Facing the same fact, the former narrative is being driven, while the latter is empowerment. “Junzi Bu Qi” means you are not doing tasks; you are perfecting yourself.

Specific tools can only do specific things, but humans can expand their ability and options to use various tools at any time. This is what Xunzi meant: “The nature of the noble person is not different; they are just good at utilizing things.”

Even if there are no immediate rewards, we should actively explore because we need to empower ourselves. A Junzi does not oppose optimization or ignore objective functions, but treats them as means while focusing on building a system that expands capabilities and options. “Junzi Bu Qi” is not against specialization, but against the obsession with specialization as an identity.

Learning new knowledge is empowerment, developing new hobbies is empowerment, entering new fields is empowerment, establishing good social relationships is empowerment, and improving virtue is empowerment… these all give you more options. Many things are byproducts, but as long as you grasp the root of “increasing options,” empowerment can be directly pursued.

The Power-Seeking Theorem says “Junzi Bu Qi” is the optimal growth strategy in an environment with uncertain rewards: do not optimize a single objective function; increase your options.

【Application Scenarios】

Some might say, “I am very poor right now, I’m just an employee, I must follow orders. What can I do?” My answer is that Viktor Frankl, author of Man’s Search for Meaning, found spiritual freedom even in Nazi concentration camps. Why can’t you increase your own options? Understanding the Power-Seeking Theorem, you absolutely can:

Consider one more option in decision-making instead of falling into the path dependency of old narratives;
Have one more role in identity instead of being kidnapped by a fixed role;
Learn not just a specific tool, but improve cross-task understanding so capabilities are transferable;
Maintain independence in social relationships to avoid complete dependence on a single source of power;
Expand mental space to remain creative amidst uncertainty…

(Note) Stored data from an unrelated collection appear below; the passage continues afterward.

/-- NOT_SETTLED ends a POWER ON step FAIL with NOT_SETTLED when 200 boundaries have been counted without the supply
inside its window, and nothing before that. CONDITION_RECOGNIZED: without a recognition waiting nothing changes; in
RUNNING a LATCH fault, and a RETRY on LID_OPEN or at the maximum, is latched and aborts the run; a RETRY below it
pauses the bay with the supply off and one more retry, the settle judgement of a POWER ON step in flight being kept; in
PAUSED, ARMING and CLOSING a LATCH or RETRY fault acts as R154, R151 and R157 state; a REPORT fault joins the reported set
and, in RUNNING, PAUSED and ARMING, the steps in flight; OFF does nothing (R144 to R146, R150 to R152, R154, R155, R157).
Choices of the model it rests on: notes/assumptions/2.md, 11.md, 29.md and 34.md. -/
def Obligations.SupplyFaultsByMode : Prop :=
  ∀ (s : State) (b : Bay), Up s → NoCheckDue b s →
    ((∀ j, (s.bay b).supply.settle = some j → j.count < 200) → exec (.notSettled b) s = .next s) ∧
    (∀ j e, (s.bay b).supply.settle = some j → 200 ≤ j.count → findInFlight (s.bay b).run j.step = some e →
      j.step < (s.bay b).run.next → ∃ t, exec (.notSettled b) s = .next t ∧
        Ended b ⟨j.step, e.tag, .fail, .notSettled, e.clamped, e.reported, e.start, s.rackTime, workProbes e.work⟩ s t) ∧
    ∀ c, ((condGet (s.bay b).supply.watches c).pending = false → exec (.conditionRecognized b c) s = .next s) ∧
      ((condGet (s.bay b).supply.watches c).pending = true → (s.bay b).phase = .running → (s.bay b).run.load = none →
        (condGet (s.bay b).supply.setup.modes c = .latch ∨
            (condGet (s.bay b).supply.setup.modes c = .retry ∧
              (c = .lidOpen ∨ (s.bay b).supply.setup.retryMax ≤ (s.bay b).supply.retryCount)) →
          ∃ t, exec (.conditionRecognized b c) s = .next t ∧ Closed b .aborted (.abort (condCause c)) 0 t ∧
            ((t.bay b).phase ≠ .offline → (t.bay b).supply.latched &&& condBit c = condBit c) ∧
            ∀ e ∈ (s.bay b).run.inFlight, Ended b (resultOf e .aborted (.abort (condCause c)) s.rackTime) s t) ∧
        (condGet (s.bay b).supply.setup.modes c = .retry → c ≠ .lidOpen →
          (s.bay b).supply.retryCount < (s.bay b).supply.setup.retryMax → (s.bay b).supply.on = true →
          ∃ t, exec (.conditionRecognized b c) s = .next t ∧ (t.bay b).phase = .paused ∧
            (t.bay b).supply.on = false ∧ (t.bay b).stim.safe = true ∧ (t.bay b).net.state = .stopped ∧
            (t.bay b).supply.retryCount = (s.bay b).supply.retryCount + 1 ∧
            (t.bay b).supply.retry = .offTime 0 ∧ (t.bay b).supply.retryFault = some c ∧
            (t.bay b).run = (s.bay b).run ∧ (t.bay b).supply.settle = (s.bay b).supply.settle)) ∧
      ((condGet (s.bay b).supply.watches c).pending = true →
        (condGet (s.bay b).supply.setup.modes c = .report →
          (s.bay b).phase = .running ∨ (s.bay b).phase = .paused ∨ (s.bay b).phase = .arming →
          ∃ t, exec (.conditionRecognized b c) s = .next t ∧ (t.bay b).phase = (s.bay b).phase ∧
            (t.bay b).supply.on = (s.bay b).supply.on ∧ (t.bay b).supply.retry = (s.bay b).supply.retry ∧
            (t.bay b).supply.reported = (s.bay b).supply.reported ||| condBit c ∧
            (t.bay b).supply.latched = (s.bay b).supply.latched ∧
            (t.bay b).run.results = (s.bay b).run.results ∧
            (t.bay b).run.inFlight =
              (s.bay b).run.inFlight.map fun e => { e with reported := e.reported ||| condBit c }) ∧
        (condGet (s.bay b).supply.setup.modes c = .report → (s.bay b).phase = .closing →
          ∃ t, exec (.conditionRecognized b c) s = .next t ∧ (t.bay b).phase = .closing ∧
            (t.bay b).supply.reported = (s.bay b).supply.reported ||| condBit c ∧
            (t.bay b).supply.latched = (s.bay b).supply.latched ∧ (t.bay b).run = (s.bay b).run) ∧
        (condGet (s.bay b).supply.setup.modes c = .off →
          ∃ t, exec (.conditionRecognized b c) s = .next t ∧ (t.bay b).run = (s.bay b).run ∧
            (t.bay b).phase = (s.bay b).phase ∧ (t.bay b).stim = (s.bay b).stim ∧ (t.bay b).net = (s.bay b).net ∧
            (t.bay b).supply.latched = (s.bay b).supply.latched ∧
            (t.bay b).supply.reported = (s.bay b).supply.reported ∧
            (t.bay b).supply.on = (s.bay b).supply.on ∧ t.xu = s.xu ∧ t.bus = s.bus)) ∧
      ((condGet (s.bay b).supply.watches c).pending = true → (s.bay b).phase = .paused → (s.bay b).run.load = none →
        (condGet (s.bay b).supply.setup.modes c = .latch ∨
            (condGet (s.bay b).supply.setup.modes c = .retry ∧
              (c = .lidOpen ∨ (s.bay b).supply.setup.retryMax ≤ (s.bay b).supply.retryCount)) →
          ∃ t, exec (.conditionRecognized b c) s = .next t ∧ Closed b .aborted (.abort (condCause c)) 0 t) ∧
        (condGet (s.bay b).supply.setup.modes c = .retry → c ≠ .lidOpen →
          (s.bay b).supply.retryCount < (s.bay b).supply.setup.retryMax →
          ∃ t, exec (.conditionRecognized b c) s = .next t ∧ (t.bay b).phase = .paused ∧
            (t.bay b).supply.on = false ∧ (t.bay b).supply.retry = .offTime 0 ∧
            (t.bay b).supply.retryCount = (s.bay b).supply.retryCount + 1 ∧ (t.bay b).run = (s.bay b).run)) ∧
      ((condGet (s.bay b).supply.watches c).pending = true → (s.bay b).phase = .arming → (s.bay b).run.load = none →
        condGet (s.bay b).supply.setup.modes c = .latch ∨ condGet (s.bay b).supply.setup.modes c = .retry →
        ∃ t, exec (.conditionRecognized b c) s = .next t ∧ Closed b .aborted (.abort (condCause c)) 0 t) ∧
      ((condGet (s.bay b).supply.watches c).pending = true → (s.bay b).phase = .closing →
        condGet (s.bay b).supply.setup.modes c = .latch ∨ condGet (s.bay b).supply.setup.modes c = .retry →
        ∃ t, exec (.conditionRecognized b c) s = .next t ∧ (t.bay b).phase = .closing ∧
          (t.bay b).supply.latched = (s.bay b).supply.latched ||| condBit c ∧ (t.bay b).run = (s.bay b).run)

Even with making money, if the income increases your options, it’s worth striving for; but if the price is becoming controlled and reducing freedom, it’s not empowerment, but disempowerment.

Zhuangzi said he would rather be a live turtle rolling in the mud than a dead one in a temple; Tao Yuanming refused to bow for five pecks of rice; Li Bai said he could not lower his brow to serve the powerful. They weren’t just trying to be moral role models; they intuitively sensed the Power-Seeking Theorem.

Notes

[1] Sendhil Mullainathan / Eldar Shafir, Scarcity: Why Having Too Little Means So Much, 2013.

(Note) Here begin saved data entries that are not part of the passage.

-- ==== Sys2Proof/Laws/State.lean ====
section
/-! SUPPORT. Laws/State.lean: what each update of one block leaves of the state, one small lemma per field. -/

namespace Sys2Proof.Machine

open Sys2Proof

/-! ### One bay -/

@[simp] theorem bayGet_baySet {α : Type} (t : PerBay α) (b : Bay) (x : α) : bayGet (baySet t b x) b = x := by
  cases b <;> rfl

theorem bayGet_baySet_of_ne {α : Type} (t : PerBay α) {b c : Bay} (h : c ≠ b) (x : α) :
    bayGet (baySet t b x) c = bayGet t c := by
  cases b <;> cases c <;> first | rfl | exact absurd rfl h

@[simp] theorem baySet_baySet {α : Type} (t : PerBay α) (b : Bay) (x y : α) :
    baySet (baySet t b x) b y = baySet t b y := by
  cases b <;> rfl

@[simp] theorem baySet_bayGet {α : Type} (t : PerBay α) (b : Bay) : baySet t b (bayGet t b) = t := by
  cases b <;> rfl

@[simp] theorem bay_modBay (s : State) (b : Bay) (f : BayState → BayState) : (s.modBay b f).bay b = f (s.bay b) := by
  simp [State.modBay, State.bay]

@[simp] theorem bay_modBay_of_ne (s : State) {b c : Bay} (h : c ≠ b) (f : BayState → BayState) :
    (s.modBay b f).bay c = s.bay c := by
  simp [State.modBay, State.bay, bayGet_baySet_of_ne _ h]

/-- Two changes of one bay are one change. -/
theorem modBay_modBay (s : State) (b : Bay) (f g : BayState → BayState) :
    (s.modBay b f).modBay b g = s.modBay b fun y => g (f y) := by
  simp [State.modBay, State.bay]

@[simp] theorem bay_modXu (s : State) (f : Exchange → Exchange) (b : Bay) : (s.modXu f).bay b = s.bay b := rfl
@[simp] theorem bay_modBus (s : State) (f : Bus → Bus) (b : Bay) : (s.modBus f).bay b = s.bay b := rfl

/-! ### modXu -/

@[simp] theorem modXu_pending (s : State) (f : Exchange → Exchange) : (s.modXu f).pending = s.pending := rfl
@[simp] theorem modXu_rackTime (s : State) (f : Exchange → Exchange) : (s.modXu f).rackTime = s.rackTime := rfl
@[simp] theorem modXu_tick (s : State) (f : Exchange → Exchange) : (s.modXu f).tick = s.tick := rfl
@[simp] theorem modXu_freeIndex (s : State) (f : Exchange → Exchange) : (s.modXu f).freeIndex = s.freeIndex := rfl
@[simp] theorem modXu_xu (s : State) (f : Exchange → Exchange) : (s.modXu f).xu = f s.xu := rfl
@[simp] theorem modXu_bus (s : State) (f : Exchange → Exchange) : (s.modXu f).bus = s.bus := rfl
@[simp] theorem modXu_bays (s : State) (f : Exchange → Exchange) : (s.modXu f).bays = s.bays := rfl

/-! ### modBus -/

@[simp] theorem modBus_pending (s : State) (f : Bus → Bus) : (s.modBus f).pending = s.pending := rfl
@[simp] theorem modBus_rackTime (s : State) (f : Bus → Bus) : (s.modBus f).rackTime = s.rackTime := rfl
@[simp] theorem modBus_tick (s : State) (f : Bus → Bus) : (s.modBus f).tick = s.tick := rfl
@[simp] theorem modBus_freeIndex (s : State) (f : Bus → Bus) : (s.modBus f).freeIndex = s.freeIndex := rfl
@[simp] theorem modBus_xu (s : State) (f : Bus → Bus) : (s.modBus f).xu = s.xu := rfl
@[simp] theorem modBus_bus (s : State) (f : Bus → Bus) : (s.modBus f).bus = f s.bus := rfl
@[simp] theorem modBus_bays (s : State) (f : Bus → Bus) : (s.modBus f).bays = s.bays := rfl

/-! ### modBay and the changes of one block of a bay -/

@[simp] theorem modBay_pending (s : State) (b : Bay) (f : BayState → BayState) : (s.modBay b f).pending = s.pending := rfl
@[simp] theorem modBay_rackTime (s : State) (b : Bay) (f : BayState → BayState) : (s.modBay b f).rackTime = s.rackTime := rfl
@[simp] theorem modBay_tick (s : State) (b : Bay) (f : BayState → BayState) : (s.modBay b f).tick = s.tick := rfl
@[simp] theorem modBay_freeIndex (s : State) (b : Bay) (f : BayState → BayState) : (s.modBay b f).freeIndex = s.freeIndex := rfl
@[simp] theorem modBay_xu (s : State) (b : Bay) (f : BayState → BayState) : (s.modBay b f).xu = s.xu := rfl
@[simp] theorem modBay_bus (s : State) (b : Bay) (f : BayState → BayState) : (s.modBay b f).bus = s.bus := rfl

@[simp] theorem bay_modRun (s : State) (b : Bay) (f : RunEngine → RunEngine) :
    (s.modRun b f).bay b = { s.bay b with run := f (s.bay b).run } :=
  bay_modBay s b _

@[simp] theorem bay_modRun_of_ne (s : State) {b c : Bay} (h : c ≠ b) (f : RunEngine → RunEngine) :
    (s.modRun b f).bay c = s.bay c :=
  bay_modBay_of_ne s h _

@[simp] theorem modRun_pending (s : State) (b : Bay) (f : RunEngine → RunEngine) : (s.modRun b f).pending = s.pending := rfl
@[simp] theorem modRun_rackTime (s : State) (b : Bay) (f : RunEngine → RunEngine) : (s.modRun b f).rackTime = s.rackTime := rfl
@[simp] theorem modRun_tick (s : State) (b : Bay) (f : RunEngine → RunEngine) : (s.modRun b f).tick = s.tick := rfl
@[simp] theorem modRun_freeIndex (s : State) (b : Bay) (f : RunEngine → RunEngine) : (s.modRun b f).freeIndex = s.freeIndex := rfl
@[simp] theorem modRun_xu (s : State) (b : Bay) (f : RunEngine → RunEngine) : (s.modRun b f).xu = s.xu := rfl
@[simp] theorem modRun_bus (s : State) (b : Bay) (f : RunEngine → RunEngine) : (s.modRun b f).bus = s.bus := rfl

@[simp] theorem bay_modStim (s : State) (b : Bay) (f : Stimulus → Stimulus) :
    (s.modStim b f).bay b = { s.bay b with stim := f (s.bay b).stim } :=
  bay_modBay s b _

@[simp] theorem bay_modStim_of_ne (s : State) {b c : Bay} (h : c ≠ b) (f : Stimulus → Stimulus) :
    (s.modStim b f).bay c = s.bay c :=
  bay_modBay_of_ne s h _

@[simp] theorem modStim_pending (s : State) (b : Bay) (f : Stimulus → Stimulus) : (s.modStim b f).pending = s.pending := rfl
@[simp] theorem modStim_rackTime (s : State) (b : Bay) (f : Stimulus → Stimulus) : (s.modStim b f).rackTime = s.rackTime := rfl
@[simp] theorem modStim_tick (s : State) (b : Bay) (f : Stimulus → Stimulus) : (s.modStim b f).tick = s.tick := rfl
@[simp] theorem modStim_freeIndex (s : State) (b : Bay) (f : Stimulus → Stimulus) : (s.modStim b f).freeIndex = s.freeIndex := rfl
@[simp] theorem modStim_xu (s : State) (b : Bay) (f : Stimulus → Stimulus) : (s.modStim b f).xu = s.xu := rfl
@[simp] theorem modStim_bus (s : State) (b : Bay) (f : Stimulus → Stimulus) : (s.modStim b f).bus = s.bus := rfl

@[simp] theorem bay_modNet (s : State) (b : Bay) (f : Network → Network) :
    (s.modNet b f).bay b = { s.bay b with net := f (s.bay b).net } :=
  bay_modBay s b _

@[simp] theorem bay_modNet_of_ne (s : State) {b c : Bay} (h : c ≠ b) (f : Network → Network) :
    (s.modNet b f).bay c = s.bay c :=
  bay_modBay_of_ne s h _

@[simp] theorem modNet_pending (s : State) (b : Bay) (f : Network → Network) : (s.modNet b f).pending = s.pending := rfl
@[simp] theorem modNet_rackTime (s : State) (b : Bay) (f : Network → Network) : (s.modNet b f).rackTime = s.rackTime := rfl
@[simp] theorem modNet_tick (s : State) (b : Bay) (f : Network → Network) : (s.modNet b f).tick = s.tick := rfl
@[simp] theorem modNet_freeIndex (s : State) (b : Bay) (f : Network → Network) : (s.modNet b f).freeIndex = s.freeIndex := rfl
@[simp] theorem modNet_xu (s : State) (b : Bay) (f : Network → Network) : (s.modNet b f).xu = s.xu := rfl
@[simp] theorem modNet_bus (s : State) (b : Bay) (f : Network → Network) : (s.modNet b f).bus = s.bus := rfl

@[simp] theorem bay_modSupply (s : State) (b : Bay) (f : Supply → Supply) :
    (s.modSupply b f).bay b = { s.bay b with supply := f (s.bay b).supply } :=
  bay_modBay s b _

@[simp] theorem bay_modSupply_of_ne (s : State) {b c : Bay} (h : c ≠ b) (f : Supply → Supply) :
    (s.modSupply b f).bay c = s.bay c :=
  bay_modBay_of_ne s h _

@[simp] theorem modSupply_pending (s : State) (b : Bay) (f : Supply → Supply) : (s.modSupply b f).pending = s.pending := rfl
@[simp] theorem modSupply_rackTime (s : State) (b : Bay) (f : Supply → Supply) : (s.modSupply b f).rackTime = s.rackTime := rfl
@[simp] theorem modSupply_tick (s : State) (b : Bay) (f : Supply → Supply) : (s.modSupply b f).tick = s.tick := rfl
@[simp] theorem modSupply_freeIndex (s : State) (b : Bay) (f : Supply → Supply) : (s.modSupply b f).freeIndex = s.freeIndex := rfl
@[simp] theorem modSupply_xu (s : State) (b : Bay) (f : Supply → Supply) : (s.modSupply b f).xu = s.xu := rfl
@[simp] theorem modSupply_bus (s : State) (b : Bay) (f : Supply → Supply) : (s.modSupply b f).bus = s.bus := rfl

@[simp] theorem bay_modPanel (s : State) (b : Bay) (f : Panel → Panel) :
    (s.modPanel b f).bay b = { s.bay b with panel := f (s.bay b).panel } :=
  bay_modBay s b _

@[simp] theorem bay_modPanel_of_ne (s : State) {b c : Bay} (h : c ≠ b) (f : Panel → Panel) :
    (s.modPanel b f).bay c = s.bay c :=
  bay_modBay_of_ne s h _

@[simp] theorem modPanel_pending (s : State) (b : Bay) (f : Panel → Panel) : (s.modPanel b f).pending = s.pending := rfl
@[simp] theorem modPanel_rackTime (s : State) (b : Bay) (f : Panel → Panel) : (s.modPanel b f).rackTime = s.rackTime := rfl
@[simp] theorem modPanel_tick (s : State) (b : Bay) (f : Panel → Panel) : (s.modPanel b f).tick = s.tick := rfl
@[simp] theorem modPanel_freeIndex (s : State) (b : Bay) (f : Panel → Panel) : (s.modPanel b f).freeIndex = s.freeIndex := rfl
@[simp] theorem modPanel_xu (s : State) (b : Bay) (f : Panel → Panel) : (s.modPanel b f).xu = s.xu := rfl
@[simp] theorem modPanel_bus (s : State) (b : Bay) (f : Panel → Panel) : (s.modPanel b f).bus = s.bus := rfl

@[simp] theorem bay_modBayXu (s : State) (b : Bay) (f : BayExchange → BayExchange) :
    (s.modBayXu b f).bay b = { s.bay b with xu := f (s.bay b).xu } :=
  bay_modBay s b _

@[simp] theorem bay_modBayXu_of_ne (s : State) {b c : Bay} (h : c ≠ b) (f : BayExchange → BayExchange) :
    (s.modBayXu b f).bay c = s.bay c :=
  bay_modBay_of_ne s h _

@[simp] theorem modBayXu_pending (s : State) (b : Bay) (f : BayExchange → BayExchange) : (s.modBayXu b f).pending = s.pending := rfl
@[simp] theorem modBayXu_rackTime (s : State) (b : Bay) (f : BayExchange → BayExchange) : (s.modBayXu b f).rackTime = s.rackTime := rfl
@[simp] theorem modBayXu_tick (s : State) (b : Bay) (f : BayExchange → BayExchange) : (s.modBayXu b f).tick = s.tick := rfl
@[simp] theorem modBayXu_freeIndex (s : State) (b : Bay) (f : BayExchange → BayExchange) : (s.modBayXu b f).freeIndex = s.freeIndex := rfl
@[simp] theorem modBayXu_xu (s : State) (b : Bay) (f : BayExchange → BayExchange) : (s.modBayXu b f).xu = s.xu := rfl
@[simp] theorem modBayXu_bus (s : State) (b : Bay) (f : BayExchange → BayExchange) : (s.modBayXu b f).bus = s.bus := rfl

@[simp] theorem bay_modStatus (s : State) (b : Bay) (f : BayStatus → BayStatus) :
    (s.modStatus b f).bay b = { s.bay b with status := f (s.bay b).status } :=
  bay_modBay s b _

@[simp] theorem bay_modStatus_of_ne (s : State) {b c : Bay} (h : c ≠ b) (f : BayStatus → BayStatus) :
    (s.modStatus b f).bay c = s.bay c :=
  bay_modBay_of_ne s h _

@[simp] theorem modStatus_pending (s : State) (b : Bay) (f : BayStatus → BayStatus) : (s.modStatus b f).pending = s.pending := rfl
@[simp] theorem modStatus_rackTime (s : State) (b : Bay) (f : BayStatus → BayStatus) : (s.modStatus b f).rackTime = s.rackTime := rfl
@[simp] theorem modStatus_tick (s : State) (b : Bay) (f : BayStatus → BayStatus) : (s.modStatus b f).tick = s.tick := rfl
@[simp] theorem modStatus_freeIndex (s : State) (b : Bay) (f : BayStatus → BayStatus) : (s.modStatus b f).freeIndex = s.freeIndex := rfl
@[simp] theorem modStatus_xu (s : State) (b : Bay) (f : BayStatus → BayStatus) : (s.modStatus b f).xu = s.xu := rfl
@[simp] theorem modStatus_bus (s : State) (b : Bay) (f : BayStatus → BayStatus) : (s.modStatus b f).bus = s.bus := rfl

end Sys2Proof.Machine
end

[2] Mani, Anandi, Sendhil Mullainathan, Eldar Shafir, and Jiaying Zhao. “Poverty Impedes Cognitive Function.” Science 341, no. 6149 (2013): 976–980.

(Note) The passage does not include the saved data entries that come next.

theorem witness_CheckStepEnds :
    (Up (running [] 0) ∧ findInFlight ((running [] 0).bay .bay0).run 0 = none) ∧
    (let s := running [flight 0 none (.dwell 1)] 1
    Up s ∧ findInFlight (s.bay .bay0).run 0 = some (flight 0 none (.dwell 1))) ∧
    (let c : CheckWork := ⟨9, 10, false, [freshProbe ⟨0, .hold, 0, 100, 10, 1, 1, 0, 0⟩]⟩
    let s := running [flight 0 none (.check c)] 1
    Up s ∧ findInFlight (s.bay .bay0).run 0 = some (flight 0 none (.check c)) ∧ 0 < (s.bay .bay0).run.next ∧
      (∃ p ∈ c.probes, p.state = .pending) ∧ c.k < c.period) ∧
    (let c : CheckWork := ⟨10, 10, true, [{ freshProbe ⟨0, .hold, 0, 100, 10, 1, 1, 0, 0⟩ with state := .pass }]⟩
    let s := running [flight 0 (some 0) (.check c)] 1
    Up s ∧ findInFlight (s.bay .bay0).run 0 = some (flight 0 (some 0) (.check c)) ∧ 0 < (s.bay .bay0).run.next ∧
      ((s.bay .bay0).run.inFlight.map fun e => e.index).Nodup ∧ (∀ p ∈ c.probes, p.state ≠ .pending) ∧ c.period ≤ c.k ∧
      StepOutcome.pass = checkOutcome (c.probes.map decideProbe) ∧ Detail.restarted = checkDetail c ∧
      StepOutcome.fail ≠ checkOutcome (c.probes.map decideProbe)) ∧
    (let c : CheckWork := ⟨10, 10, false, [freshProbe ⟨0, .hold, 0, 100, 10, 1, 1, 0, 0⟩]⟩
    let x : CheckWork := ⟨3, 10, false, [{ freshProbe ⟨0, .reach, 0, 100, 10, 1, 1, 0, 0⟩ with state := .pass }]⟩
    let s := (stopping none (.check c)).modRun .bay0 fun r =>
      { r with inFlight := [flight 0 none (.check c), flight 1 none (.check x)] }
    Up s ∧ (1 : Nat) < (s.bay .bay0).run.next ∧
      ((s.bay .bay0).run.inFlight.map fun e => e.index).Nodup ∧ (s.bay .bay0).run.copy.header = some (headerOf 3) ∧
      findInFlight (s.bay .bay0).run 0 = some (flight 0 none (.check c)) ∧ c.period ≤ c.k ∧
      findInFlight (s.bay .bay0).run 1 = some (flight 1 none (.check x)) ∧ (∀ p ∈ x.probes, p.state ≠ .pending) ∧
      FailingOutcome (headerOf 3) (checkOutcome (c.probes.map decideProbe)) ∧
      ¬ FailingOutcome (headerOf 3) (checkOutcome (x.probes.map decideProbe)) ∧ StopOnFail (s.bay .bay0).run 0 (headerOf 3)) := by
  unfold Up
  exact ⟨by decide, by decide, by decide, by decide, by decide, by decide, by decide, by decide, by decide, by decide,
    by decide, by decide, by decide, by decide, stopping_stops none (.dwell 0)⟩

/-- A failing CHECK that stops the run, a passing one and a JOIN that waits on the passing one. -/
def joinAtStop : State :=
  (stopping none (.check passedCheck)).modRun .bay0 fun r => { r with
    next := 3
    inFlight := [flight 0 none (.check ⟨10, 10, false, [freshProbe ⟨0, .hold, 0, 100, 10, 1, 1, 0, 0⟩]⟩),
      { flight 1 none (.check passedCheck) with tag := 7 }, flight 2 none (.join (some 7))] }

theorem witness_CheckStepEnds_join :
    Up joinAtStop ∧ (2 : Nat) < (joinAtStop.bay .bay0).run.next ∧ (1 : Nat) < (joinAtStop.bay .bay0).run.next ∧
      findInFlight (joinAtStop.bay .bay0).run 0 =
        some (flight 0 none (.check ⟨10, 10, false, [freshProbe ⟨0, .hold, 0, 100, 10, 1, 1, 0, 0⟩]⟩)) ∧
      passedCheck.period ≤ passedCheck.k ∧ (joinAtStop.bay .bay0).run.copy.header = some (headerOf 3) ∧
      ¬ FailingOutcome (headerOf 3) (checkOutcome (passedCheck.probes.map decideProbe)) ∧
      ((joinAtStop.bay .bay0).run.inFlight.map fun e => e.index).Nodup ∧
      findInFlight (joinAtStop.bay .bay0).run 1 = some { flight 1 none (.check passedCheck) with tag := 7 } ∧
      findInFlight (joinAtStop.bay .bay0).run 2 = some (flight 2 none (.join (some 7))) ∧
      (joinAtStop.bay .bay0).panel.prompts = [] ∧
      ∀ y ∈ (joinAtStop.bay .bay0).run.inFlight, y.index ≠ 1 → y.index ≠ 2 →
        y.tag ≠ 7 ∧ isCheck y.work = true := by
  unfold Up; decide +kernel

/-- A failing CHECK that stops the run is due while a DWELL step at its end alone holds the walker. -/
def dwellAtStop : State :=
  (stopping none (.check passedCheck)).modRun .bay0 fun r => { r with
    inFlight := [flight 0 none (.check ⟨10, 10, false, [freshProbe ⟨0, .hold, 0, 100, 10, 1, 1, 0, 0⟩]⟩),
      { flight 1 none (.dwell 0) with overlap := false }] }

theorem witness_CheckStepEnds_walker :
    Up dwellAtStop ∧ (dwellAtStop.bay .bay0).run.next = 2 ∧ (dwellAtStop.bay .bay0).phase = .running ∧
      (dwellAtStop.bay .bay0).run.inFlight.length ≤ 4 ∧
      (∀ g ∈ (dwellAtStop.bay .bay0).run.inFlight, g.index < 2 ∧ (g.index ≠ 1 → g.overlap = true ∧ isCheck g.work = true)) ∧
      ((dwellAtStop.bay .bay0).run.inFlight.map fun e => e.index).Nodup ∧
      findInFlight (dwellAtStop.bay .bay0).run 1 = some { flight 1 none (.dwell 0) with overlap := false } ∧
      findInFlight (dwellAtStop.bay .bay0).run 0 =
        some (flight 0 none (.check ⟨10, 10, false, [freshProbe ⟨0, .hold, 0, 100, 10, 1, 1, 0, 0⟩]⟩)) ∧
      (∀ e ∈ (dwellAtStop.bay .bay0).run.inFlight, e.index ≠ 0 → checkDue e = false) ∧
      FailingOutcome (headerOf 3) (checkOutcome ([freshProbe ⟨0, .hold, 0, 100, 10, 1, 1, 0, 0⟩].map decideProbe)) ∧
      2 < (headerOf 3).stepCount ∧ (dwellAtStop.bay .bay0).run.copy.steps[2]? ≠ none ∧
      (dwellAtStop.bay .bay0).run.results = [] ∧ StopOnFail (dwellAtStop.bay .bay0).run 0 (headerOf 3) := by
  unfold Up
  exact ⟨by decide, by decide, by decide, by decide, by decide, by decide, by decide, by decide, by decide, by decide,
    by decide, by decide, by decide, stopping_stops none (.dwell 0)⟩

/-- The walker tests its condition after the end of the DWELL step and before the end that stops the run: step 2 is started,
and so CUT and not SKIPPED (R49, R50 part 5, R56). -/
theorem test_walker_before_stop :
    (match execDwellEnd .bay0 1 dwellAtStop with
    | .next t => (t.bay .bay0).run.results.map fun x => (x.index, x.outcome)
    | _ => []) = [(1, .done), (0, .noData), (2, .cut)] := by
  decide +kernel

[3] Haden, Jeff. “Elon Musk Says Living a Happy, Successful, and Meaningful Life Comes Down to 4 Simple Things.” Inc. (Expert Opinion), September 15, 2023.

[4] Sone, Toshimasa, Naoki Nakaya, Kaori Ohmori, et al. “Sense of Life Worth Living (Ikigai) and Mortality in Japan: Ohsaki Study.” Psychosomatic Medicine 70, no. 6 (2008): 709–15.

[5] Kay, John. Obliquity: Why Our Goals Are Best Achieved Indirectly. Penguin, 2011.

[6] Turner, Alexander M., Logan Smith, Rohin Shah, Andrew Critch, and Prasad Tadepalli. “Optimal Policies Tend to Seek Power.” NeurIPS 2021 (Proceedings), 2021.

[7] Klyubin, Alexander S., Daniel Polani, and Chrystopher L. Nehaniv. “Empowerment: A Universal Agent-Centric Measure of Control.” In IEEE Congress on Evolutionary Computation, vol. 1, 128–35. Edinburgh, 2005.

[8] Salge, Christoph, Cornelius Glackin, and Daniel Polani. “Empowerment–an introduction.” Guided Self-Organization: Inception. Springer, Berlin, Heidelberg, 2014. 67-114.